# [Problem]
Which lines of the entries below run from the one holding "def warmApply (src" to the one holding "indicators off. -/", inclusive? Set down exactly those lines and no others.

Saved entries:
▬▬▬▬▬▬▬▬▬▬
/-- Rings are disabled, staging copies discarded, credits 0, virtual times and buckets as at reset, IDE keys zeroized, sprigs
restarted, and the marker appended; everything else is kept (02 R66, R70; 05 R156; 07 R203; 08 R248; 09 R271; 12 R348;
15 R399; 17 R433). -/
def warmApply (src : Nat) (s : State) : State :=
  let s1 := zeroize (schedWarm (discardStaged s))
  let s2 := { s1 with
    glb := { s1.glb with warmSeen := true, warm := .none }
    cmd := { s1.cmd with
      ring0 := { s1.cmd.ring0 with enable := false }, ring1 := { s1.cmd.ring1 with enable := false } }
    vf := { s1.vf with vfs := tmapAll Vf.reset vfWarm (tkeys s1.vf.vfs) s1.vf.vfs }
    win := { s1.win with
      hosts := tmapAll HostSpace.reset (fun x => { x with stageVf := [] }) (tkeys s1.win.hosts) s1.win.hosts }
    move := { s1.move with
      classes := tmapAll MoveClass.reset (fun x => { x with credit := [] }) (tkeys s1.move.classes) s1.move.classes }
    sage := { s1.sage with forwarded := [] } }
  let s3 := forEach slotWarm (tkeys s2.sage.slots) (forEach moverWarm (tkeys s2.move.movers) s2)
  resetMarker 2 src (forEach (fun k s => dropLine 23 (unitCode 8 k) s) (List.range 16) s3)

/-- The replay buffers of every link are empty (10 R311). -/
def replayEmpty (s : State) : Bool :=
  (List.range Config.links).all (fun l => (getLink s l).unacked.isEmpty && (getLink s l).bunacked.isEmpty)

/-- The drain interval ends: what is left ends, and the reset runs to its end once the replay buffers of the links are empty, or
their 1 ms is over (01 R469, steps 3 to 6; 10 R311; log entry 48). -/
def drainEnd (s : State) : State :=
  match s.glb.warm with
  | .drain src =>
    let s1 := drainRest s
    if replayEmpty s1 then warmApply src (linksWarm s1) else withGlb (fun g => { g with warm := .links src }) s1
  | .links src => warmApply src (linksWarm s)
  | _ => s

def execWarmResetDrainEnd (s : State) : Out := .next (drainEnd s)

/-! ## Cold reset (01 R38, R39; 18 R448, R449) -/

/-- A channel at cold reset: its pins are what they are, its gate is off and PERST# asserted (01 R38; 14 R388). -/
def chanCold (x : Channel) : Channel :=
  let y := { Channel.reset with longLow := x.longLow, shortLow := x.shortLow, wake := x.wake, button := x.button }
  { y with state := unseatedState y }

/-- The pins that a cold reset drives: slot gates off, slot PERST# low, attention indicators off. -/
def chanPinsCold (c : Nat) (s : State) : State :=
  let x := getChan s c
  let s1 := if x.gate then emit (.pin (.slotGate c) false) s else s
  let s2 := if x.state == .test then emit (.pin (.slotTest c) false) s1 else s1
  let s3 := if perstOn x then s2 else emit (.pin (.slotPerstN c) false) s2
  if x.attn = 0 then s3 else emit (.pin (.attnInd c) false) s3

/-- PORTnnn_PERST_N of a downstream port whose link was up goes low (18 R457). -/
def portPinCold (p : Nat) (s : State) : State :=
  let x := getPort s p
  if x.cfg.role % 2 = 1 && x.linkUp then emit (.pin (.portPerstN p) false) s else s

/-- THERMTRIP_N is released (18 R444). -/
def tripPinCold (s : State) : State := if s.glb.thermTrip then emit (.pin .thermtripN true) s else s

/-- An image commit that is cut off leaves its slot without a record (17 R427). -/
def cutCommit (s : State) : State :=
  match s.sec.flashQ with
  | op :: _ => if op.kind == .imageCommit then flashErase (otherSlot s + 0x3FF000) 4096 s else s
  | [] => s

/-- The switch as it stands in reset: everything at its reset value but what the board and the flash hold. -/
def resetState (s : State) : State :=
  let r := State.reset
  let ports := tmapAll Port.reset (fun x => { Port.reset with perstIn := x.perstIn }) (tkeys s.port.ports) s.port.ports
  { r with
    pending := s.pending, out := s.out, free := s.free
    glb := { r.glb with revision := s.glb.revision, variant := s.glb.variant, inReset := true, railsOk := s.glb.railsOk }
    sec := { r.sec with flash := (cutCommit s).sec.flash, keyStore := s.sec.keyStore }
    slot := { r.slot with ch := tmapAll Channel.reset chanCold (tkeys s.slot.ch) s.slot.ch }
    port := { r.port with ports := ports } }

/-- Thyme keeps running with the reset settings; with a source it enters HOLDOVER, and a HOLDOVER that lasts holds its line
again (16 R409; 15 R394). -/
def coldTime (t : Thyme) (s : State) : State :=
  let s1 := { s with time := { t with cfg := TimeCfg.reset } }
  if t.source ≠ 0 then holdover s1
  else if t.state == .holdover then assertLine 32 timeUnit none none s1 else s1

/-- Cold reset from `src`: 0 the pin or a rail, 1 GLB_RESET (15 R396, R399). -/
def coldReset (src : Nat) (s : State) : State :=
  let s1 := tripPinCold (forEach portPinCold (tkeys s.port.ports) (forEach chanPinsCold (tkeys s.slot.ch) s))
  let s2 := resetState s1
  coldTime s.time (resetMarker 1 src { s2 with
    flt := { s2.flt with hist := s.flt.hist, histHead := s.flt.histHead }, time := s.time })

/-- The AON rails come up: nothing is kept but what the board and the flash hold (15 R399; 16 R409; 18 R448). -/
def powerOn (s : State) : State := resetState s

/-- A cold reset's causes; in cold reset only the loss of power does more (18 R448, R450). -/
def coldCause (cause : ColdCause) (s : State) : State :=
  match cause with
  | .powerOn => powerOn s
  | .pin => if s.glb.inReset then s else coldReset 0 s
  | .request => if s.glb.inReset then s else coldReset 1 s

def execColdReset (cause : ColdCause) (s : State) : Out := .next (coldCause cause s)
▬▬▬▬▬▬▬▬▬▬
# [Answer to this exercise]
def warmApply (src : Nat) (s : State) : State :=
  let s1 := zeroize (schedWarm (discardStaged s))
  let s2 := { s1 with
    glb := { s1.glb with warmSeen := true, warm := .none }
    cmd := { s1.cmd with
      ring0 := { s1.cmd.ring0 with enable := false }, ring1 := { s1.cmd.ring1 with enable := false } }
    vf := { s1.vf with vfs := tmapAll Vf.reset vfWarm (tkeys s1.vf.vfs) s1.vf.vfs }
    win := { s1.win with
      hosts := tmapAll HostSpace.reset (fun x => { x with stageVf := [] }) (tkeys s1.win.hosts) s1.win.hosts }
    move := { s1.move with
      classes := tmapAll MoveClass.reset (fun x => { x with credit := [] }) (tkeys s1.move.classes) s1.move.classes }
    sage := { s1.sage with forwarded := [] } }
  let s3 := forEach slotWarm (tkeys s2.sage.slots) (forEach moverWarm (tkeys s2.move.movers) s2)
  resetMarker 2 src (forEach (fun k s => dropLine 23 (unitCode 8 k) s) (List.range 16) s3)

/-- The replay buffers of every link are empty (10 R311). -/
def replayEmpty (s : State) : Bool :=
  (List.range Config.links).all (fun l => (getLink s l).unacked.isEmpty && (getLink s l).bunacked.isEmpty)

/-- The drain interval ends: what is left ends, and the reset runs to its end once the replay buffers of the links are empty, or
their 1 ms is over (01 R469, steps 3 to 6; 10 R311; log entry 48). -/
def drainEnd (s : State) : State :=
  match s.glb.warm with
  | .drain src =>
    let s1 := drainRest s
    if replayEmpty s1 then warmApply src (linksWarm s1) else withGlb (fun g => { g with warm := .links src }) s1
  | .links src => warmApply src (linksWarm s)
  | _ => s

def execWarmResetDrainEnd (s : State) : Out := .next (drainEnd s)

/-! ## Cold reset (01 R38, R39; 18 R448, R449) -/

/-- A channel at cold reset: its pins are what they are, its gate is off and PERST# asserted (01 R38; 14 R388). -/
def chanCold (x : Channel) : Channel :=
  let y := { Channel.reset with longLow := x.longLow, shortLow := x.shortLow, wake := x.wake, button := x.button }
  { y with state := unseatedState y }

/-- The pins that a cold reset drives: slot gates off, slot PERST# low, attention indicators off. -/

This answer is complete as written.